Aluminum Takes On the Bottled Water Market
For the past decade, the bottled water market has been the U.S. beverage industry’s hottest growth commodity. According to the Government Accountability Office, U.S. per capita consumption has doubled over the period, from 13.4 gallons in 1997 to 29.3 gallons in 2007.
That increase has been instrumental in driving the growth of polyethylene terephthalate (“PET”)—with the U.S. bottled water market accounting for fully 20 percent of the growth in global PET demand in beverages over the period, according to Canadean Global Beverage Industry Reports.
And prospects are for the market to continue to grow—albeit at a somewhat slower pace. MarketResearch.com forecasts that the bottled water market in the U.S., Europe, and Japan will average 5.3 percent compound annual growth between 2006 and 2012. Already, an estimated 200 billion bottles of water are consumed annually worldwide, which if lined up together would stretch to the moon and back 56 times.

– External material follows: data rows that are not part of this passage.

-- ==== Sys2Proof/Machine/Start.lean ====
section
/-!
DEFINITION. Starts of the module (R3, R20, R422 to R425, R492, R495).
-/
namespace Sys2Proof.Machine

/-! ## The course of a start (R424, R425, R492) -/

/-- A start begins: what does not outlive it is gone, the rails come up, MSTAT reads RAILS (R20, R417, R424). -/
def State.beginStart (s : State) (kind : Nat) : State :=
  s.wipe { s.forme.kept with starting := true, startKind := kind, mstat := 0 }

/-- A start request: ignored and recorded during a start (R492). The port is the first: no rule says which (log 24). -/
def State.request (s : State) (kind v : Nat) : State :=
  if s.forme.starting then s.logUnit 0x0002 5 0 v else s.beginStart kind

/-- COLD_START: MSTART 1. -/
def execColdStart (s : State) : Out := .next (s.request 1 1)

/-- WARM_START: MSTART 2; memory is not kept. -/
def execWarmStart (s : State) : Out := .next (s.request 2 2)

/-- WARM_START_KEEP: MSTART 3; memory is kept when the conditions hold. -/
def execWarmStartKeep (s : State) : Out := .next (s.request 3 3)

/-- HOST_RESET: a start request; of which kind no rule says: a cold start (log 31). -/
def execHostReset (s : State) : Out := .next (s.request 1 0)

/-- May a warm start run with the accepted firmware (R425, R482)? A unit that this start is to degrade does not prevent it:
the record changes after the stored results are used (R495) (DESIGN CHOICE, log 69). -/
def Forme.warmOk (m : Forme) (i : Image) : Bool :=
  m.startKind != 1 && m.trained && m.trainedBy == i.bytes && m.trainedDeg == m.degraded && !m.coldNext &&
    m.temps.all fun e => decide (e.2.temp - e.2.trim ≤ 15 ∧ e.2.trim - e.2.temp ≤ 15)

/-- The start fails in a state (R492). -/
def State.startFails (s : State) (st : Nat) : State :=
  (s.modForme fun m => { m with mstat := .ofNat 32 st }).soon [.startFailure]

/-- The log's first entries: the ROM, the firmware, the identity record, and the field record when there is one (R428,
R495); DEGMAP is that of the identity record (R422) (DESIGN CHOICE, log 70). -/
def Forme.verified (m : Forme) (i : Image) : Forme :=
  let m1 := (({ m with attLog := [], m := List.replicate 64 0, degmap := m.idrec.degmap }).measure 0 m.romId |>.measure 1 i.bytes).measure 2
    m.idrec.bytes
  if m.degraded.isEmpty then m1 else m1.measure 4 m.fieldRecord

/-- Every slice after LLCINIT: nothing held, the handlers of the master images, the stored training values, data undefined; the
degraded ones, and those of a degraded channel, down (R496) (DEDUCED, log 71). -/
def Forme.freshSlices (m : Forme) (tag : Nat) : Sparse Slice :=
  (List.range 384).map fun n =>
    (n, { Slice.reset with
      code := m.masterCode, table := m.masterTable, data := ⟨tag + n, []⟩,
      down := m.degraded.contains (0, n) || m.degraded.contains (1, n / 4), train := m.trainOf n })

/-- Units that firmware degrades at a warm start (R495) (DESIGN CHOICE, log 69). -/
def State.degrade (s : State) : State :=
  let pend := s.forme.degPend
  pend.foldl (fun s e => s.logUnit 0x0081 0 e.2 e.1)
    (s.modForme fun m => { m with degraded := m.degraded ++ pend, degPend := [] })

/-- The system configuration as firmware finds it at a start: MODID below NMOD, and the routes, all free (R379, R421)
(DESIGN CHOICE, log 10). -/
def State.findModules (s : State) : State :=
  let n := s.freshBits 12
  let i := n.2.freshBits 12
  let r := i.2.freshBits 12288
  r.2.modForme fun m => { m with nmod := .ofNat 13 (n.1.toNat + 1), modid := .ofNat 12 (i.1.toNat % (n.1.toNat + 1)), routes := r.1 }

/-- Device memory loses its contents, but for the first n bytes of the error log's ring (R424, R462). -/
def State.loseMemory (s : State) (n : Nat) : State :=
  let e := s.forme.elbase.toNat
  { (s.undefine 0 e).undefine (e + n) (96 * 2 ^ 33) with
    memPoison := s.memPoison.filter fun l => e ≤ l * 256 && l * 256 + 256 ≤ e + n }

/-- Firmware places the error log's ring: at a free address of device memory, a multiple of 4 KiB, while the ring holds nothing
(R461) (DESIGN CHOICE, log 10). -/
def State.placeRing (s : State) : State :=
  if s.forme.eltail ≠ 0 then s
  else
    let f := s.freshBits 28
    f.2.modForme fun m => { m with elbase := .ofNat 64 (f.1.toNat % (96 * 2 ^ 21 - 63) * 4096) }

/-- LLCINIT: the bounce buffer is placed at a free multiple of 256 MiB, and firmware reserves it, the ring of the error log, and a
free range for the shadows, the entries and the queues (R173, R424, R466) (DESIGN CHOICE, log 10). -/
def State.reserve (s : State) : State :=
  let b := s.freshBits 12
  let lo := b.2.freshBits 32
  let n := lo.2.freshBits 32
  let bb := b.1.toNat % 3072 * 2 ^ 28
  let e := s.forme.elbase.toNat
  n.2.modForme fun m => { m with
    bbbase := .ofNat 64 bb,
    reserved := [(e, e + 2 ^ 18), (bb, bb + 2 ^ 28), (lo.1.toNat * 256, (lo.1.toNat + n.1.toNat) * 256)] }

/-- The last step: READY (R417, R423 to R425). Memory is undefined unless it was kept, but for the records that this start has
appended to the error log. -/
def State.becomeReady (s : State) (warm : Bool) : State :=
  let keep := warm && s.forme.startKind == 3
  let s1 : State := if keep then s else s.loseMemory (64 * min 4096 s.forme.eltail.toNat)
  let s2 : State := { s1 with slices := s1.forme.freshSlices (s1.free + 1), free := s1.free + 384 }
  (s2.modForme fun m =>
    { (m.handlerImages.foldl (fun m i => m.measure 3 (m.masterImage i)) m) with
      mstat := .ofNat 32 (5 + warm.toNat * 256 + keep.toNat * 512), starting := false, failed := 0, trained := true,
      coldNext := if warm then m.coldNext else false }).findModules.reserve

/-! ### The steps of a start (R424): each is one step of the machine, in which MSTAT reads its STATE -/

/-- The first slot, in the ROM's order, whose image it accepts. -/
def Forme.firmware (m : Forme) : Option Image := (slotOrder m.slots).find? m.accepts

/-- MSTAT reads a state. -/
def State.atStep (s : State) (n : Nat) : State := s.modForme fun m => { m with mstat := .ofNat 32 n }

/-- VERIFY: the firmware and the identity, and which kind of start it is to be: a warm one loads what is stored and goes to its
short self-test (R425, R427, R428, R430) (DESIGN CHOICE, log 69). -/
def State.stepVerify (s : State) : State :=
  match s.forme.firmware with
  | none => s.startFails 1
  | some i =>
    if !s.forme.identified then s.startFails 1
    else if s.forme.warmOk i then (s.modForme fun m => m.verified i).atStep 3
    else (s.modForme fun m => { m.verified i with startKind := 1, trained := false, trainedBy := i.bytes }).atStep 2

/-- TRAIN: the channels are trained, and their population is checked; one of another size than 8 GiB ends the start without a
retry (R3, R424, R492). -/
def State.stepTrain (s : State) : State :=
  if !Config.startStepOk s.forme.starts 2 then s.startFails 2
  else match (List.range 96).find? fun n => sget 8 s.forme.fitted n != 8 with
    | some n => (s.modForme fun m => { m with mstat := 7, starting := false }).logUnit 0x0001 0 n 0
    | none =>
      let f := s.freshBits 6144
      (f.2.modForme fun m => { m with training := f.1 }).atStep 3

/-- TEST: the self-test; a cold start searches the columns' voltages, each the lowest that passes and 20 mV, and stores what it
has found (R424, R431). -/
def State.stepTest (s : State) : State :=
  if !Config.startStepOk s.forme.starts 3 then s.startFails 3
  else if s.forme.startKind != 1 then s.degrade.atStep 4
  else
    let f := s.freshBits 12288
    (f.2.modForme fun m => { m with
      volts := f.1, trainedDeg := m.degraded, temps := m.temps.map fun e => (e.1, { e.2 with trim := e.2.temp }) }).atStep 4

/-- RAIL_GOOD: the start in progress goes on by one step: RAILS, VERIFY, TRAIN, TEST, LLCINIT, to READY or to its failure
(R424, R425, R427, R430); a failed start is tried again from RAILS (R492). What a physical step yields is open. -/
def execRailGood (s : State) : Out :=
  if !s.forme.starting then .next s
  else .next (match s.mstate with
    | 0 => (s.placeRing.modForme fun m => { m with starts := m.starts + 1 }).atStep 1
    | 1 => s.stepVerify
    | 2 => s.stepTrain
    | 3 => s.stepTest
    | 4 => if Config.startStepOk s.forme.starts 4 then s.becomeReady (s.forme.startKind != 1) else s.startFails 4
    | _ => s.atStep 0)

/-- START_FAILURE: a start in progress has failed, or has not come to READY in time: it is recorded and retried as a cold
start; the third in a row loads the recovery image, when that verifies (R492). -/
def execStartFailure (s : State) : Out :=
  let m := s.forme
  if !m.starting then .next s
  else
    let s1 := s.logUnit 0x0003 0 0 (m.mstat.toNat % 16)
    if m.failed + 1 < 3 then
      .next (s1.modForme fun m => { m with failed := m.failed + 1, startKind := 1, mstat := 7 })
    else
      .next (s1.modForme fun m =>
        { m with failed := m.failed + 1, starting := false,
                 mstat := if m.accepts m.recovery then 6 else 7 })

end Sys2Proof.Machine
end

And therein lies a problem behind this otherwise healthful trend. Only a small percentage of these bottles are recycled—23.4 percent, according to the most recent survey by the National Association for PET Container Resources (NAPCOR). Moreover, the overwhelming majority of PET containers that are recycled do not become new bottles—but rather are downcycled for less valuable applications such as fleece, toys, or plastic lumber.
An Aluminum Answer?
In recent years a number of brands have begun introducing water in cans or aluminum bottles. In 2004 HiO Silver began packaging its “oxygen water” in aluminum cans for their superior protective properties as well as for convenience. Last year, Aqua Planet launched its vitamin-enhanced water in the resealable Cap Can from Rexam citing the same reasons—as well as the package’s 100 percent recyclability.
Earlier this summer, LYF launched its vitamin enhanced water in Ball Corporation’s 16-oz Alumi-Tek recloseable bottle can. “This bottle provides a perfect vessel for these products because it has a very distinct and premium image that is consistent with the benefits the beverage offers. Plus it is recloseable, tamper-resistant, chills quickly, and is 100 percent recyclable,” company CEO Gwen Miles said.
Canned aluminum water has been a staple of humanitarian relief for some time. Anheuser-Busch—the world’s largest recycler of aluminum beverage containers—annually supplies millions of cans of (still) water to victims of hurricanes and other natural disasters in the U.S. CannedWater4Kids—an initiative launched last year to bring clean, safe drinking water to children in developing countries—similarly uses the aluminum can to package its water.
“The aluminum can was selected because it is safe, readily available, sustainable (recyclable) and economical,” the charity notes on its website. “By tapping into the global can industry, clean water, packaged in aluminum cans, will become our symbol and billboard for spreading the word while developing strong grassroots awareness and participation.”
Reusable Aluminum Water Bottles
Perhaps the most notable development in water bottle packaging recently has been the growth in reusable aluminum bottles. Companies such as Sigg have positioned refillable, reusable aluminum bottles as the most environmentally responsible way to drink water.
Sales of Sigg aluminum water bottles have roughly tripled in the four years since it launched in the U.S. The company sold six million bottles in 2008—almost half of those in the U.S.
In a recent interview with the New York Times, Sigg CEO Steve Wasik forecast that, despite the current global economic downturn, the company forecasts 15 percent growth in its bottle sales for 2009. Perhaps the only thing preventing Sigg from a still higher growth rate is the growing numbers of competitors whose reusable aluminum bottles now line the shelves at supermarkets, camping stores, and other retail outlets.
Adding to the consumer appeal of reusable aluminum bottles’ “eco-chic” image is the multitude of colorful designs with which they are emblazoned. Sigg alone has over 100 designs—from day-glo creations to a stark red-on-white design boasting the self-explanatory phrase: “I am not plastic.”